== MATERIALS PROVIDED

-- ==== Sys2Proof/Tests/Slice0.lean ====
section
/-! SUPPORT. The model's own tests: ill-formed commands, request frames read by the codes of R192, the worked examples of
spec/, and for every statement with hypotheses a state and operands that meet them. -/

namespace Sys2Proof.Tests

open Sys2Proof Sys2Proof.Machine

/-! ## Well-formed commands -/

theorem test_wf_refuses_served_unknown : (Instr.unknownRequest .plan 0x16 []).wf = false := by decide

theorem test_wf_refuses_long_frame (ws : List Word) (h : ws.length = 65536) : (Instr.segment ws).wf = false := by
  simp [Instr.wf, encodeFrame, announced, h]

theorem test_wf_accepts_unknown : (Instr.unknownRequest .feed 0x10 []).wf = true := by decide

/-! ## Request codes by port (R192, spec/10) -/

theorem test_decode_feed : decodeFrame .feed 0x01 [7] = .pageOpen [7] ∧ decodeFrame .feed 0x07 [7] = .incidentRead .feed [7] := by
  decide

theorem test_decode_plan : decodeFrame .plan 0x13 [7] = .editionSet [7] ∧ decodeFrame .plan 0x20 [] = .flush [] := by decide

theorem test_decode_image : decodeFrame .imageA 0x30 [] = .plateRequest .a [] ∧
    decodeFrame .imageB 0x34 [] = .lineAbort .b [] := by decide

theorem test_decode_other_port : decodeFrame .imageB 0x16 [] = .unknownRequest .imageB 0x16 [] := by decide

/-- spec/opcode_table.json gives no row any bits. -/
theorem test_no_table_words : decodeTableWord 16 0x16 = none := by decide

/-! ## Worked examples of spec/ -/

/-- R24, with the sizes of the worked example of spec/02. -/
theorem test_cells : [16368, 9000, 4080, 12000, 200, 5000, 100].map cellsFor = [4, 3, 1, 3, 1, 2, 1] := by decide

/-- spec/02, the reserve. -/
theorem test_reserve : admits 2050 .receiving 3 = false ∧ admits 2050 .receiving 2 = true ∧
    admits 2048 .waiting 4 = true ∧ admits 2044 .receiving 1 = false := by decide

/-- The check of the bytes "123456789" under the power-on profile of R28 (length 16, polynomial 1021 hexadecimal, the
register starting at all ones) is 29B1 hexadecimal, a published check value of that profile. -/
theorem test_crc : crc { length := 16, poly := 0x1021 } [0x31, 0x32, 0x33, 0x34, 0x35, 0x36, 0x37, 0x38, 0x39] = 0x29B1 := by
  decide +kernel

/-- spec/03, one separation decoded: WHITE 3, RUNS 100 50 362, REPEAT 2, RUNS 0 600, REPEAT 1; then RUNS 200 100. -/
def linePage : Page :=
  { state := .indexing, label := ⟨4, 2, 11⟩, version := 1, seps := ⟨true, false, false, false⟩, width := 512, height := 256
    expected := some 2
    held :=
      [{ number := 0, kind := .line, sep := .k, header := []
         payload := [0, 0, 1, 0, 3, 3, 0, 3, 0, 100, 0, 50, 1, 106, 2, 0, 2, 3, 0, 2, 0, 0, 2, 88, 2, 0, 1] },
       { number := 1, kind := .line, sep := .k, header := [], payload := [0, 9, 3, 0, 2, 0, 200, 0, 100] }]
    damaged := []
    results := ⟨SepResult.opening, SepResult.opening, SepResult.opening, SepResult.opening⟩, clip := 0, released := false
    retention := 0, opened := 0, closed := some 0, completed := none, timer := none }

theorem test_line_faults : (linePage.lineWalk .k).tally = { count := 4, first := some (.longRow, 6) } := by
  decide +kernel

theorem test_line_runs_and_weight : ((linePage.indexSep .k).1.runValues, (linePage.indexSep .k).1.weight) = (7, 9) := by
  decide

/-- spec/03, rows 3 and 8 as rendered. -/
theorem test_line_rows : (let rows := (RenderContext.rows (linePage.linePayloads .k) 512 9 (RenderContext.start linePage .k)).1
    ([3, 8].map fun y => [99, 100, 149, 150, 199, 200, 299, 300].map fun x => (rows[y]?.bind fun r => r[x]?))) =
    [[some false, some true, some true, some false, some false, some false, some false, some false],
     [some false, some false, some false, some false, some false, some true, some true, some false]] := by decide

/-- spec/03: the running row count rises by a record's rows as the record is decoded (R48, R121): 3 within the WHITE of 3
rows, and 6 at the first row of the REPEAT that follows the RUNS. -/
theorem test_row_count : [1, 3, 5].map (fun k =>
      ((RenderContext.rows (linePage.linePayloads .k) 512 k (RenderContext.start linePage .k)).2.rowCount,
        (RenderContext.rows (linePage.linePayloads .k) 512 k (RenderContext.start linePage .k)).2.rowsLeft)) =
    [(3, 2), (3, 0), (6, 1)] := by decide

/-- spec/03, render weight with clipped patches. -/
theorem test_weight : renderWeight 83 500003 19936000 = 36783 ∧
    PatchHead.clippedArea { x0 := 10000, y0 := 19000, w := 300, h := 250, f := 10, mode := .knockout, override_ := none }
      12288 21000 = 4576000 := by decide

/-- The screen set of the worked cases of spec/04, with only the knots they name. -/
def caseSet : ScreenSet :=
  { knots := #v[0, 260, 0, 0, 0, 0, 1400, 1680, 0, 0, 0, 0, 0, 0, 0, 3900, 4095]
    floorF := 64, ceilG := 4032, side := 8, yoff := 5, xoff := 2, xshift := 3
    tile := List.replicate 16 0 ++ [1500] ++ List.replicate 47 0 }

theorem test_tone : [100, 255, 3, 4, 240, 250, 251].map caseSet.tone = [1470, 4083, 49, 65, 3900, 4022, 4034] := by decide

theorem test_clamp : [3, 4, 251].map (fun v => caseSet.clamp (caseSet.tone v)) = [0, 65, 4095] := by decide

/-- spec/04, a falling segment from 1,000 to 980. -/
theorem test_falling : (let c := { caseSet with knots := #v[1000, 980, 960, 0, 0, 0, 0, 0, 0, 0, 0, 0, 0, 0, 0, 0, 0] }
    [2, 6].map c.tone) = [998, 993] := by decide

theorem test_decision : caseSet.threshold 13 21 = 1500 ∧ caseSet.inked 100 13 21 = false ∧ caseSet.inked 255 13 21 = true := by
  decide

/-- spec/04, the power-on screen set. -/
theorem test_power_on_set : [0, 1, 127, 128, 200, 255].map ScreenSet.powerOn.tone = [0, 16, 2032, 2048, 3200, 4079] ∧
    [127, 128].map (fun v => ScreenSet.powerOn.inked v 5 9) = [false, true] := by decide

/-- spec/06, dispatch: the projected finish of plate 33. -/
theorem test_finish : ceilDiv ((8000 + ceilDiv (max (20480 * 2500) (renderWeight 80 1200000 60000000 * 400)) 1000) * 2) 1000 +
    84500 = 84619 := by decide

====

WORK REQUIRED:
I would like you to return every entry exactly, with nothing changed.

WRITTEN SOLUTION:
-- ==== Sys2Proof/Tests/Slice0.lean ====
section
/-! SUPPORT. The model's own tests: ill-formed commands, request frames read by the codes of R192, the worked examples of
spec/, and for every statement with hypotheses a state and operands that meet them. -/

namespace Sys2Proof.Tests

open Sys2Proof Sys2Proof.Machine

/-! ## Well-formed commands -/

theorem test_wf_refuses_served_unknown : (Instr.unknownRequest .plan 0x16 []).wf = false := by decide

theorem test_wf_refuses_long_frame (ws : List Word) (h : ws.length = 65536) : (Instr.segment ws).wf = false := by
  simp [Instr.wf, encodeFrame, announced, h]

theorem test_wf_accepts_unknown : (Instr.unknownRequest .feed 0x10 []).wf = true := by decide

/-! ## Request codes by port (R192, spec/10) -/

theorem test_decode_feed : decodeFrame .feed 0x01 [7] = .pageOpen [7] ∧ decodeFrame .feed 0x07 [7] = .incidentRead .feed [7] := by
  decide

theorem test_decode_plan : decodeFrame .plan 0x13 [7] = .editionSet [7] ∧ decodeFrame .plan 0x20 [] = .flush [] := by decide

theorem test_decode_image : decodeFrame .imageA 0x30 [] = .plateRequest .a [] ∧
    decodeFrame .imageB 0x34 [] = .lineAbort .b [] := by decide

theorem test_decode_other_port : decodeFrame .imageB 0x16 [] = .unknownRequest .imageB 0x16 [] := by decide

/-- spec/opcode_table.json gives no row any bits. -/
theorem test_no_table_words : decodeTableWord 16 0x16 = none := by decide

/-! ## Worked examples of spec/ -/

/-- R24, with the sizes of the worked example of spec/02. -/
theorem test_cells : [16368, 9000, 4080, 12000, 200, 5000, 100].map cellsFor = [4, 3, 1, 3, 1, 2, 1] := by decide

/-- spec/02, the reserve. -/
theorem test_reserve : admits 2050 .receiving 3 = false ∧ admits 2050 .receiving 2 = true ∧
    admits 2048 .waiting 4 = true ∧ admits 2044 .receiving 1 = false := by decide

/-- The check of the bytes "123456789" under the power-on profile of R28 (length 16, polynomial 1021 hexadecimal, the
register starting at all ones) is 29B1 hexadecimal, a published check value of that profile. -/
theorem test_crc : crc { length := 16, poly := 0x1021 } [0x31, 0x32, 0x33, 0x34, 0x35, 0x36, 0x37, 0x38, 0x39] = 0x29B1 := by
  decide +kernel

/-- spec/03, one separation decoded: WHITE 3, RUNS 100 50 362, REPEAT 2, RUNS 0 600, REPEAT 1; then RUNS 200 100. -/
def linePage : Page :=
  { state := .indexing, label := ⟨4, 2, 11⟩, version := 1, seps := ⟨true, false, false, false⟩, width := 512, height := 256
    expected := some 2
    held :=
      [{ number := 0, kind := .line, sep := .k, header := []
         payload := [0, 0, 1, 0, 3, 3, 0, 3, 0, 100, 0, 50, 1, 106, 2, 0, 2, 3, 0, 2, 0, 0, 2, 88, 2, 0, 1] },
       { number := 1, kind := .line, sep := .k, header := [], payload := [0, 9, 3, 0, 2, 0, 200, 0, 100] }]
    damaged := []
    results := ⟨SepResult.opening, SepResult.opening, SepResult.opening, SepResult.opening⟩, clip := 0, released := false
    retention := 0, opened := 0, closed := some 0, completed := none, timer := none }

theorem test_line_faults : (linePage.lineWalk .k).tally = { count := 4, first := some (.longRow, 6) } := by
  decide +kernel

theorem test_line_runs_and_weight : ((linePage.indexSep .k).1.runValues, (linePage.indexSep .k).1.weight) = (7, 9) := by
  decide

/-- spec/03, rows 3 and 8 as rendered. -/
theorem test_line_rows : (let rows := (RenderContext.rows (linePage.linePayloads .k) 512 9 (RenderContext.start linePage .k)).1
    ([3, 8].map fun y => [99, 100, 149, 150, 199, 200, 299, 300].map fun x => (rows[y]?.bind fun r => r[x]?))) =
    [[some false, some true, some true, some false, some false, some false, some false, some false],
     [some false, some false, some false, some false, some false, some true, some true, some false]] := by decide

/-- spec/03: the running row count rises by a record's rows as the record is decoded (R48, R121): 3 within the WHITE of 3
rows, and 6 at the first row of the REPEAT that follows the RUNS. -/
theorem test_row_count : [1, 3, 5].map (fun k =>
      ((RenderContext.rows (linePage.linePayloads .k) 512 k (RenderContext.start linePage .k)).2.rowCount,
        (RenderContext.rows (linePage.linePayloads .k) 512 k (RenderContext.start linePage .k)).2.rowsLeft)) =
    [(3, 2), (3, 0), (6, 1)] := by decide

/-- spec/03, render weight with clipped patches. -/
theorem test_weight : renderWeight 83 500003 19936000 = 36783 ∧
    PatchHead.clippedArea { x0 := 10000, y0 := 19000, w := 300, h := 250, f := 10, mode := .knockout, override_ := none }
      12288 21000 = 4576000 := by decide

/-- The screen set of the worked cases of spec/04, with only the knots they name. -/
def caseSet : ScreenSet :=
  { knots := #v[0, 260, 0, 0, 0, 0, 1400, 1680, 0, 0, 0, 0, 0, 0, 0, 3900, 4095]
    floorF := 64, ceilG := 4032, side := 8, yoff := 5, xoff := 2, xshift := 3
    tile := List.replicate 16 0 ++ [1500] ++ List.replicate 47 0 }

theorem test_tone : [100, 255, 3, 4, 240, 250, 251].map caseSet.tone = [1470, 4083, 49, 65, 3900, 4022, 4034] := by decide

theorem test_clamp : [3, 4, 251].map (fun v => caseSet.clamp (caseSet.tone v)) = [0, 65, 4095] := by decide

/-- spec/04, a falling segment from 1,000 to 980. -/
theorem test_falling : (let c := { caseSet with knots := #v[1000, 980, 960, 0, 0, 0, 0, 0, 0, 0, 0, 0, 0, 0, 0, 0, 0] }
    [2, 6].map c.tone) = [998, 993] := by decide

theorem test_decision : caseSet.threshold 13 21 = 1500 ∧ caseSet.inked 100 13 21 = false ∧ caseSet.inked 255 13 21 = true := by
  decide

/-- spec/04, the power-on screen set. -/
theorem test_power_on_set : [0, 1, 127, 128, 200, 255].map ScreenSet.powerOn.tone = [0, 16, 2032, 2048, 3200, 4079] ∧
    [127, 128].map (fun v => ScreenSet.powerOn.inked v 5 9) = [false, true] := by decide

/-- spec/06, dispatch: the projected finish of plate 33. -/
theorem test_finish : ceilDiv ((8000 + ceilDiv (max (20480 * 2500) (renderWeight 80 1200000 60000000 * 400)) 1000) * 2) 1000 +
    84500 = 84619 := by decide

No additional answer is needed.